Quest’ultimo godeva dell’appoggio di molti, anche nel centrodestra, convinti che si dovesse arrivare alla pacificazione delle anime della città e quindi anche a una legalizzazione dello storico centro. Il gruppo di lavoro che si costituì per l’occasione aveva in mente un’operazione in due fasi: la prima, un accordo con il centro sociale e la proprietà dell’immobile per regolarizzare gli aspetti giuridico-formali e stabilire le attività che si svolgevano in via Watteau. La seconda, «dare vita a una fondazione pubblico privato». Ma chi fu spettatore della trattativa assicura che «non si chiuse nemmeno la prima fase». Di fatto però di fondazione si torna a parlare in modo esplicito quello stesso anno (2004) in alcuni articoli di giornale che riferiscono di un progetto presentato a Palazzo Marino dal consigliere comunale di Rifondazione comunista, Daniele Farina, insieme a Sandro Antoniazzi (portavoce del centrosinistra, scomparso da poco) e Rosario Pantaleo (Margherita). Era la vigilia dell’udienza alla Corte d’Appello per la sentenza definitiva sulla permanenza del Leoncavallo nella sede occupata. E, secondo i resoconti dell’epoca, il piano prevedeva la creazione di una Fondazione costituita da esponenti della società e della cultura milanese, e sostenuta dal Leoncavallo con lo scopo di promuovere le attività di assistenza sociale e culturali che si svolgevano in via Watteau. La fondazione avrebbe intrattenuto rapporti con Comune, Prefettura e le altre istituzioni.

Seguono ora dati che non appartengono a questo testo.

-- ==== Sys2Proof/Laws/KeepTest.lean ====
section
/-! SUPPORT. What the functions of Machine/Test.lean keep: the dictionary and the store in canonical form, the field map
bounded, the fuses, the seal and the rollback counters. -/

namespace Sys2Proof.Machine

open Sys2Proof

theorem execBistSliceStart_keeps (x1 : BistUnit) (x2 : State) :
    OutKeeps x2 (execBistSliceStart x1 x2) :=
  OutKeeps.ofSame (execBistSliceStart_same _ _) (by decide)

theorem State.laneOut_keeps (x1 : State) (x2 x3 : Nat) :
    Keeps x1 (State.laneOut x1 x2 x3) := by
  unfold State.laneOut
  refine Keeps.foldl ?_ fun q0 y1 h2 => ?_
  · exact Keeps.refl _
  · extract_lets v3
    refine Keeps.ite ?_ ?_
    · exact h2
    · with_reducible refine Keeps.step (Keeps.ofSame (State.markStanding_same _ _ _ _ _) (by decide)) ?_
      with_reducible refine Keeps.step (State.mapRecord_keeps _ _) ?_
      with_reducible refine Keeps.step (State.bump_keeps _ _) ?_
      with_reducible refine Keeps.step (Keeps.ofSame (State.voidLease_same _ _ _ _) (by decide)) ?_
      with_reducible refine Keeps.step (Keeps.ofSame (State.setPath_same _ _ _ _ _) (by decide)) ?_
      exact h2

theorem State.bistFail_keeps (x1 : State) (x2 : BistUnit) :
    Keeps x1 (State.bistFail x1 x2) := by
  unfold State.bistFail
  extract_lets v0
  refine Keeps.have v0 ?_ fun h1 => ?_
  · with_reducible refine Keeps.step (State.bump_keeps _ _) ?_
    exact Keeps.refl _
  clear_value v0
  split
  · rename_i e2 e3 e4
    refine Keeps.ite ?_ ?_
    · exact h1
    · with_reducible refine Keeps.step (State.mapOutCore_keeps _ _) ?_
      exact h1
  · rename_i e5 e6 e7 e8
    with_reducible refine Keeps.step (State.ladder_keeps _ _ _) ?_
    exact h1
  · rename_i e9 e10 e11
    with_reducible refine Keeps.step (State.laneOut_keeps _ _ _) ?_
    exact h1
  · rename_i e12 e13 e14
    with_reducible refine Keeps.step (State.setReg_keeps _ _ _) ?_
    exact h1

theorem State.bistLeave_keeps (x1 : State) (x2 : BistUnit) :
    Keeps x1 (State.bistLeave x1 x2) := by
  unfold State.bistLeave
  extract_lets v0
  refine Keeps.have v0 ?_ fun h1 => ?_
  · with_reducible refine Keeps.step (Keeps.ofSame (State.freeUnit_same _ _) (by decide)) ?_
    exact Keeps.refl _
  clear_value v0
  split
  · rename_i e2 e3 e4
    with_reducible refine Keeps.step (Keeps.ofSame (State.setCore_same _ _ _) (by decide)) ?_
    exact h1
  · rename_i e5 e6 e7
    with_reducible refine Keeps.step (State.calSettled_keeps _ _) ?_
    with_reducible refine Keeps.step (Keeps.ofSame (State.applyTrims_same _ _ _) (by decide)) ?_
    with_reducible refine Keeps.step (Keeps.ofSame (State.setLane_same _ _ _ _) (by decide)) ?_
    exact h1
  · rename_i e8 e9 e10
    exact h1

theorem execBistSliceEnd_keeps (x1 : BistUnit) (x2 : Bool) (x3 : State) :
    OutKeeps x3 (execBistSliceEnd x1 x2 x3) := by
  unfold execBistSliceEnd
  extract_lets v0 v1 v2 v3 v4 v5
  refine OutKeeps.have v1 ?_ fun h6 => ?_
  · with_reducible refine Keeps.step (State.bump_keeps _ _) ?_
    exact Keeps.refl _
  clear_value v1
  refine OutKeeps.have v5 ?_ fun h7 => ?_
  · with_reducible refine Keeps.step (State.bistLeave_keeps _ _) ?_
    with_reducible refine Keeps.record rfl ?_ ?_
    · exact Keeps.of_eq rfl rfl rfl rfl
    exact h6
  clear_value v5
  split
  · rename_i e8 e9
    refine OutKeeps.next ?_
    exact Keeps.refl _
  · rename_i e10 e11 e12
    refine OutKeeps.ite ?_ ?_
    · refine OutKeeps.next ?_
      exact Keeps.refl _
    · refine OutKeeps.ite ?_ ?_
      · refine OutKeeps.next ?_
        with_reducible refine Keeps.record rfl ?_ ?_
        · exact Keeps.of_eq rfl rfl rfl rfl
        exact h6
      · refine OutKeeps.next ?_
        refine Keeps.ite ?_ ?_
        · exact h7
        · with_reducible refine Keeps.step (State.bistFail_keeps _ _) ?_
          exact h7
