theorem State.stageUpdate_keeps (x1 : State) :
    Keeps x1 (State.stageUpdate x1) := by
  unfold State.stageUpdate
  extract_lets v0
  split
  · rename_i e1 e2 e3
    with_reducible refine Keeps.step (Keeps.ofSame (State.answer_same _ _) (by decide)) ?_
    refine Keeps.ite ?_ ?_
    · with_reducible refine Keeps.step (State.setReg_keeps _ _ _) ?_
      exact Keeps.refl _
    · exact Keeps.refl _
  · rename_i e4 e5 e6
    split
    · rename_i e7 e8 e9
      with_reducible refine Keeps.step (Keeps.ofSame (State.answer_same _ _) (by decide)) ?_
      exact Keeps.refl _
    · rename_i e10 e11
      with_reducible refine Keeps.step (Keeps.ofSame (State.answer_same _ _) (by decide)) ?_
      with_reducible refine Keeps.step (State.setReg_keeps _ _ _) ?_
      with_reducible refine Keeps.step (State.setUpdate_keeps _ _) ?_
      with_reducible refine Keeps.step (Keeps.ofSame (State.tierTouch_same _ _ _) (by decide)) ?_
      exact Keeps.refl _

theorem State.beginSwitch_keeps (x1 : State) (x2 : Bool) :
    Keeps x1 (State.beginSwitch x1 x2) := by
  unfold State.beginSwitch
  extract_lets v0 v1 v2
  refine Keeps.have v1 ?_ fun h3 => ?_
  · with_reducible refine Keeps.step (State.setUpdate_keeps _ _) ?_
    exact Keeps.refl _
  clear_value v1
  refine Keeps.have v2 ?_ fun h4 => ?_
  · with_reducible refine Keeps.step (State.setUpdate_keeps _ _) ?_
    exact h3
  clear_value v2
  refine Keeps.ite ?_ ?_
  · with_reducible refine Keeps.step (Keeps.ofSame (State.answer_same _ _) (by decide)) ?_
    with_reducible refine Keeps.step (State.setReg_keeps _ _ _) ?_
    exact h4
  · refine Keeps.ite ?_ ?_
    · with_reducible refine Keeps.step (Keeps.ofSame (State.answer_same _ _) (by decide)) ?_
      with_reducible refine Keeps.step (State.setReg_keeps _ _ _) ?_
      with_reducible refine Keeps.step (State.setUpdate_keeps _ _) ?_
      exact h3
    · with_reducible refine Keeps.step (Keeps.ofSame (State.answer_same _ _) (by decide)) ?_
      with_reducible refine Keeps.step (State.setReg_keeps _ _ _) ?_
      exact h3

theorem leNat_lt (b : List Byte) : leNat b < 256 ^ b.length := by
  induction b with
  | nil => simp [leNat]
  | cons x r ih =>
    simp only [leNat, List.length_cons, Nat.pow_succ]
    have := x.isLt
    omega

theorem imgSecurity_lt (b : List Byte) : imgSecurity b < 2 ^ 64 := by
  have h := leNat_lt ((b.drop (8 * 2)).take 8)
  have l : ((b.drop (8 * 2)).take 8).length ≤ 8 := List.length_take_le _ _
  have := Nat.pow_le_pow_right (n := 256) (by decide) l
  show leNat ((b.drop (8 * 2)).take 8) < 2 ^ 64
  omega

theorem State.commitUpdate_keeps (s : State) : Keeps s s.commitUpdate := by
  unfold State.commitUpdate
  extract_lets u c v raise s1 s2
  refine Keeps.ite (Keeps.ofSame (State.answer_same _ _) (by decide)) ?_
  have h1 : Keeps s s1 := by
    dsimp only [s1]
    split
    · rename_i hr
      have hv : s.rollback c < v := by simpa [raise] using hr
      refine State.setSec_keeps (Keeps.refl _) ⟨rfl, id, CountsUp.put fun _ => ?_, CountsUp.put fun _ => Nat.le_succ _⟩
      have hl : v < 2 ^ 64 := imgSecurity_lt _
      unfold State.rollback at hv
      split at hv <;> omega
    · exact Keeps.refl _
  have h2 : Keeps s s2 := State.setSec_keeps h1 (SecKeeps.of_eq rfl rfl rfl rfl)
  exact Keeps.step (Keeps.ofSame (State.answer_same _ _) (by decide)) (Keeps.step (State.setReg_keeps _ _ _)
    (Keeps.step (State.setUpdate_keeps _ _) h2))
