-- ==== Sys2Proof/Laws/KeepFabric.lean ====
section
/-! SUPPORT. What the functions of Machine/Fabric.lean keep: the dictionary and the store in canonical form, the field map
bounded, the fuses, the seal and the rollback counters. -/

namespace Sys2Proof.Machine

open Sys2Proof

theorem State.badCrc_keeps (x1 : State) (x2 : Via) :
    Keeps x1 (State.badCrc x1 x2) := by
  unfold State.badCrc
  split
  · rename_i e0 e1
    with_reducible refine Keeps.step (State.bump_keeps _ _) ?_
    exact Keeps.refl _
  · rename_i e2 e3 e4 e5
    extract_lets v6 v7 v8
    refine Keeps.have v8 ?_ fun h9 => ?_
    · with_reducible refine Keeps.step (Keeps.ofSame (State.setPath_same _ _ _ _ _) (by decide)) ?_
      with_reducible refine Keeps.step (State.bump_keeps _ _) ?_
      exact Keeps.refl _
    clear_value v8
    refine Keeps.ite ?_ ?_
    · with_reducible refine Keeps.step (State.pathOut_keeps _ _ _ _) ?_
      exact h9
    · exact h9
  · rename_i e10 e11
    exact Keeps.refl _

theorem State.pairResend_keeps (x1 : State) (x2 : Nat) :
    Keeps x1 (State.pairResend x1 x2) := by
  unfold State.pairResend
  split
  · rename_i e0 e1 e2
    with_reducible refine Keeps.step (State.bump_keeps _ _) ?_
    with_reducible refine Keeps.record rfl ?_ ?_
    · exact Keeps.of_eq rfl rfl rfl rfl
    exact Keeps.refl _
  · rename_i e3 e4
    with_reducible refine Keeps.record rfl ?_ ?_
    · exact Keeps.of_eq rfl rfl rfl rfl
    exact Keeps.refl _

theorem State.arrivePair_keeps (x1 : State) (x2 : Packet) (x3 : Nat → Bool) :
    Keeps x1 (State.arrivePair x1 x2 x3) := by
  unfold State.arrivePair
  refine Keeps.ite ?_ ?_
  · with_reducible refine Keeps.step (State.bump_keeps _ _) ?_
    exact Keeps.refl _
  · refine Keeps.ite ?_ ?_
    · exact Keeps.refl _
    · refine Keeps.ite ?_ ?_
      · with_reducible refine Keeps.record rfl ?_ ?_
        · exact Keeps.of_eq rfl rfl rfl rfl
        exact Keeps.refl _
      · refine Keeps.ite ?_ ?_
        · with_reducible refine Keeps.record rfl ?_ ?_
          · exact Keeps.of_eq rfl rfl rfl rfl
          exact Keeps.refl _
        · refine Keeps.ite ?_ ?_
          · with_reducible refine Keeps.step (Keeps.ofSame (State.pairAcked_same _ _ _) (by decide)) ?_
            exact Keeps.refl _
          · refine Keeps.ite ?_ ?_
            · refine Keeps.ite ?_ ?_
              · with_reducible refine Keeps.step (State.pairResend_keeps _ _) ?_
                exact Keeps.refl _
              · refine Keeps.ite ?_ ?_
                · with_reducible refine Keeps.step (Keeps.ofSame (State.pairAcked_same _ _ _) (by decide)) ?_
                  exact Keeps.refl _
                · with_reducible refine Keeps.record rfl ?_ ?_
                  · exact Keeps.of_eq rfl rfl rfl rfl
                  exact Keeps.refl _
            · exact Keeps.refl _

theorem State.arrive_keeps {s0 s : State} {p : Packet} {mine : Nat → Bool} {good : State → State}
    (h : Keeps s0 s) (hg : ∀ t, Keeps s0 t → Keeps s0 (good t)) : Keeps s0 (s.arrive p mine good) := by
  unfold State.arrive
  repeat' split
  · exact h
  · exact Keeps.step (State.badCrc_keeps _ _) h
  · exact Keeps.step (State.arrivePair_keeps _ _ _) h
  · exact Keeps.step (State.bump_keeps _ _) h
  · exact Keeps.step (State.reply_keeps _ _ _ _) h
  · exact hg _ h
  · exact h
  · exact Keeps.step (State.bump_keeps _ _) h
  · exact hg _ h
  · exact h

theorem State.doRead_keeps (x1 : State) (x2 : Packet) (x3 : Bool) (x4 : List MemError) :
    Keeps x1 (State.doRead x1 x2 x3 x4) := by
  unfold State.doRead
  split
  · rename_i e0 e1 e2 e3
    with_reducible refine Keeps.step (State.reply_keeps _ _ _ _) ?_
    refine Keeps.fstOf e3 ?_
    with_reducible refine Keeps.step (State.admitPacket_keeps _ _ _ _ _ _) ?_
    exact Keeps.refl _
  · rename_i e4 e5 e6 e7
    refine Keeps.ite ?_ ?_
    · refine Keeps.fstOf e7 ?_
      with_reducible refine Keeps.step (State.admitPacket_keeps _ _ _ _ _ _) ?_
      exact Keeps.refl _
    · extract_lets v8 v9
      refine Keeps.have v8 ?_ fun h10 => ?_
      · with_reducible refine Keeps.step (State.memErrors_keeps _ _) ?_
        refine Keeps.fstOf e7 ?_
        with_reducible refine Keeps.step (State.admitPacket_keeps _ _ _ _ _ _) ?_
        exact Keeps.refl _
      clear_value v8
      refine Keeps.have v9 ?_ fun h11 => ?_
      · dsimp only [v9]
        split
        · rename_i e12 e13 e14 e15
          with_reducible refine Keeps.step (Keeps.ofSame (State.wake_same _ _ _) (by decide)) ?_
          exact h10
        · rename_i e16 e17
          exact h10
      clear_value v9
      split
      · rename_i e18 e19
        with_reducible refine Keeps.step (State.reply_keeps _ _ _ _) ?_
        exact h10
      · rename_i e20 e21 e22
        with_reducible refine Keeps.step (State.reply_keeps _ _ _ _) ?_
        exact h11

theorem execRead_keeps (x1 : Packet) (x2 : List MemError) (x3 : State) :
    OutKeeps x3 (execRead x1 x2 x3) := by
  unfold execRead
  refine OutKeeps.next ?_
  with_reducible refine State.arrive_keeps ?_ ?_
  · exact Keeps.refl _
  · intro y0 h1
    with_reducible refine Keeps.step (State.doRead_keeps _ _ _ _) ?_
    exact h1

theorem execWrite_keeps (x1 : Packet) (x2 : State) :
    OutKeeps x2 (execWrite x1 x2) := by
  unfold execWrite
  refine OutKeeps.next ?_
  with_reducible refine State.arrive_keeps ?_ ?_
  · exact Keeps.refl _
  · intro y0 h1
    with_reducible refine Keeps.step (State.doWrite_keeps _ _ _) ?_
    exact h1

theorem execFlag_keeps (x1 : Packet) (x2 : State) :
    OutKeeps x2 (execFlag x1 x2) := by
  unfold execFlag
  refine OutKeeps.next ?_
  with_reducible refine State.arrive_keeps ?_ ?_
  · exact Keeps.refl _
  · intro y0 h1
    with_reducible refine Keeps.step (State.doFlag_keeps _ _ _) ?_
    exact h1

theorem execFlagEntryTimeout_keeps (x1 : Fin 4096) (x2 : Nat) (x3 : Fin 4) (x4 : State) :
    OutKeeps x4 (execFlagEntryTimeout x1 x2 x3 x4) := by
  unfold execFlagEntryTimeout
  split
  · rename_i e0 e1 e2
    refine OutKeeps.next ?_
    with_reducible refine when_keeps ?_ ?_
    · with_reducible refine Keeps.step (State.bump_keeps _ _) ?_
      with_reducible refine Keeps.step (Keeps.ofSame (State.dropTracker_same _ _ _ _) (by decide)) ?_
      exact Keeps.refl _
    · exact Keeps.refl _
  · rename_i e3 e4
    refine OutKeeps.next ?_
    exact Keeps.refl _

theorem execReplyCacheGuardEnd_keeps (x1 : Fin 12) (x2 : State) :
    OutKeeps x2 (execReplyCacheGuardEnd x1 x2) :=
  OutKeeps.ofSame (execReplyCacheGuardEnd_same _ _) (by decide)

theorem State.atomicPacket_keeps (x1 : State) (x2 : Packet) (x3 : Nat) :
    Keeps x1 (State.atomicPacket x1 x2 x3) := by
  unfold State.atomicPacket
  with_reducible refine State.arrive_keeps ?_ ?_
  · exact Keeps.refl _
  · intro y0 h1
    refine Keeps.ite ?_ ?_
    · with_reducible refine Keeps.step (State.reply_keeps _ _ _ _) ?_
      exact h1
    · refine Keeps.ite ?_ ?_
      · with_reducible refine Keeps.step (State.doAtomic_keeps _ _) ?_
        exact h1
      · exact h1

theorem execAdd32_keeps (x1 : Packet) (x2 : State) :
    OutKeeps x2 (execAdd32 x1 x2) := by
  unfold execAdd32
  refine OutKeeps.next ?_
  with_reducible refine Keeps.step (State.atomicPacket_keeps _ _ _) ?_
  exact Keeps.refl _

theorem execAdd64_keeps (x1 : Packet) (x2 : State) :
    OutKeeps x2 (execAdd64 x1 x2) := by
  unfold execAdd64
  refine OutKeeps.next ?_
  with_reducible refine Keeps.step (State.atomicPacket_keeps _ _ _) ?_
  exact Keeps.refl _

theorem execSwap32_keeps (x1 : Packet) (x2 : State) :
    OutKeeps x2 (execSwap32 x1 x2) := by
  unfold execSwap32
  refine OutKeeps.next ?_
  with_reducible refine Keeps.step (State.atomicPacket_keeps _ _ _) ?_
  exact Keeps.refl _

theorem execSwap64_keeps (x1 : Packet) (x2 : State) :
    OutKeeps x2 (execSwap64 x1 x2) := by
  unfold execSwap64
  refine OutKeeps.next ?_
  with_reducible refine Keeps.step (State.atomicPacket_keeps _ _ _) ?_
  exact Keeps.refl _

theorem execCas32_keeps (x1 : Packet) (x2 : State) :
    OutKeeps x2 (execCas32 x1 x2) := by
  unfold execCas32
  refine OutKeeps.next ?_
  with_reducible refine Keeps.step (State.atomicPacket_keeps _ _ _) ?_
  exact Keeps.refl _

theorem execCas64_keeps (x1 : Packet) (x2 : State) :
    OutKeeps x2 (execCas64 x1 x2) := by
  unfold execCas64
  refine OutKeeps.next ?_
  with_reducible refine Keeps.step (State.atomicPacket_keeps _ _ _) ?_
  exact Keeps.refl _

theorem execUmax32_keeps (x1 : Packet) (x2 : State) :
    OutKeeps x2 (execUmax32 x1 x2) := by
  unfold execUmax32
  refine OutKeeps.next ?_
  with_reducible refine Keeps.step (State.atomicPacket_keeps _ _ _) ?_
  exact Keeps.refl _

theorem execUmax64_keeps (x1 : Packet) (x2 : State) :
    OutKeeps x2 (execUmax64 x1 x2) := by
  unfold execUmax64
  refine OutKeeps.next ?_
  with_reducible refine Keeps.step (State.atomicPacket_keeps _ _ _) ?_
  exact Keeps.refl _

theorem execUmin32_keeps (x1 : Packet) (x2 : State) :
    OutKeeps x2 (execUmin32 x1 x2) := by
  unfold execUmin32
  refine OutKeeps.next ?_
  with_reducible refine Keeps.step (State.atomicPacket_keeps _ _ _) ?_
  exact Keeps.refl _

theorem execUmin64_keeps (x1 : Packet) (x2 : State) :
    OutKeeps x2 (execUmin64 x1 x2) := by
  unfold execUmin64
  refine OutKeeps.next ?_
  with_reducible refine Keeps.step (State.atomicPacket_keeps _ _ _) ?_
  exact Keeps.refl _

theorem execOr32_keeps (x1 : Packet) (x2 : State) :
    OutKeeps x2 (execOr32 x1 x2) := by
  unfold execOr32
  refine OutKeeps.next ?_
  with_reducible refine Keeps.step (State.atomicPacket_keeps _ _ _) ?_
  exact Keeps.refl _

theorem execOr64_keeps (x1 : Packet) (x2 : State) :
    OutKeeps x2 (execOr64 x1 x2) := by
  unfold execOr64
  refine OutKeeps.next ?_
  with_reducible refine Keeps.step (State.atomicPacket_keeps _ _ _) ?_
  exact Keeps.refl _

theorem execAnd32_keeps (x1 : Packet) (x2 : State) :
    OutKeeps x2 (execAnd32 x1 x2) := by
  unfold execAnd32
  refine OutKeeps.next ?_
  with_reducible refine Keeps.step (State.atomicPacket_keeps _ _ _) ?_
  exact Keeps.refl _

theorem execAnd64_keeps (x1 : Packet) (x2 : State) :
    OutKeeps x2 (execAnd64 x1 x2) := by
  unfold execAnd64
  refine OutKeeps.next ?_
  with_reducible refine Keeps.step (State.atomicPacket_keeps _ _ _) ?_
  exact Keeps.refl _

theorem execInvalidate_keeps (x1 : Packet) (x2 : State) :
    OutKeeps x2 (execInvalidate x1 x2) := by
  unfold execInvalidate
  refine OutKeeps.next ?_
  with_reducible refine State.arrive_keeps ?_ ?_
  · exact Keeps.refl _
  · intro y0 h1
    extract_lets v2 v3 v4
    refine Keeps.ite ?_ ?_
    · with_reducible refine Keeps.step (State.reply_keeps _ _ _ _) ?_
      exact h1
    · refine Keeps.ite ?_ ?_
      · with_reducible refine Keeps.step (State.reply_keeps _ _ _ _) ?_
        exact h1
      · with_reducible refine Keeps.step (State.reply_keeps _ _ _ _) ?_
        with_reducible refine Keeps.step (Keeps.ofSame (State.uncache_same _ _ _ _) (by decide)) ?_
        exact h1

theorem execLineCacheFlush_keeps (x1 : Nat) (x2 : State) :
    OutKeeps x2 (execLineCacheFlush x1 x2) :=
  OutKeeps.ofSame (execLineCacheFlush_same _ _) (by decide)

theorem execProbe_keeps (x1 : Packet) (x2 : State) :
    OutKeeps x2 (execProbe x1 x2) := by
  unfold execProbe
  refine OutKeeps.next ?_
  with_reducible refine State.arrive_keeps ?_ ?_
  · exact Keeps.refl _
  · intro y0 h1
    extract_lets v2
    refine Keeps.ite ?_ ?_
    · dsimp only [v2]
      with_reducible refine Keeps.step (Keeps.ofSame (State.respond_same _ _) (by decide)) ?_
      exact h1
    · refine Keeps.ite ?_ ?_
      · dsimp only [v2]
        with_reducible refine Keeps.step (Keeps.ofSame (State.respond_same _ _) (by decide)) ?_
        exact h1
      · refine Keeps.ite ?_ ?_
        · dsimp only [v2]
          with_reducible refine Keeps.step (Keeps.ofSame (State.respond_same _ _) (by decide)) ?_
          exact h1
        · split
          · rename_i e3 e4 e5
            dsimp only [v2]
            with_reducible refine Keeps.step (Keeps.ofSame (State.respond_same _ _) (by decide)) ?_
            exact h1
          · rename_i e6 e7
            dsimp only [v2]
            with_reducible refine Keeps.step (Keeps.ofSame (State.respond_same _ _) (by decide)) ?_
            exact h1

C’era anche il nome: “La città che vogliamo-onlus”. Tra i componenti figuravano le mamme antifasciste del Leoncavallo, Antonio Panzeri, ex segretario della Camera del Lavoro, il docente universitario Giorgio Fiorentini e la capogruppo dei Verdi a Palazzo Marino Milly Moratti. Ma era il 2004. Di acqua sotto i ponti ne è passata. Da capire se la proposta abbia avuto seguito, se si tratti dello stesso soggetto giuridico o se i commercialisti stiano lavorando a una versione aggiornata della Fondazione. Oggi intanto scade la richiesta del governo dei 3 milioni di euro alle mamme antifasciste. L’associazione nei giorni scorsi ha promosso una raccolta fondi per far fronte alle spese, e Boer ha fatto sapere che i soldi non ci sono. Vediamo come andrà a finire ma la strada è tracciata e la sinistra, che bercia contro il blitz delle forze dell’ordine e chiama alla mobilitazione perla manifestazione nazionale del 6 settembre, tira un sospiro di sollievo. La città un po’ meno. In questi giorni al Corvetto c’è voglia di protesta: «Qui è la fine della città, si spaccia e la gente ha paura... Il Leoncavallo? Speriamo non sia vento che soffia sul fuoco».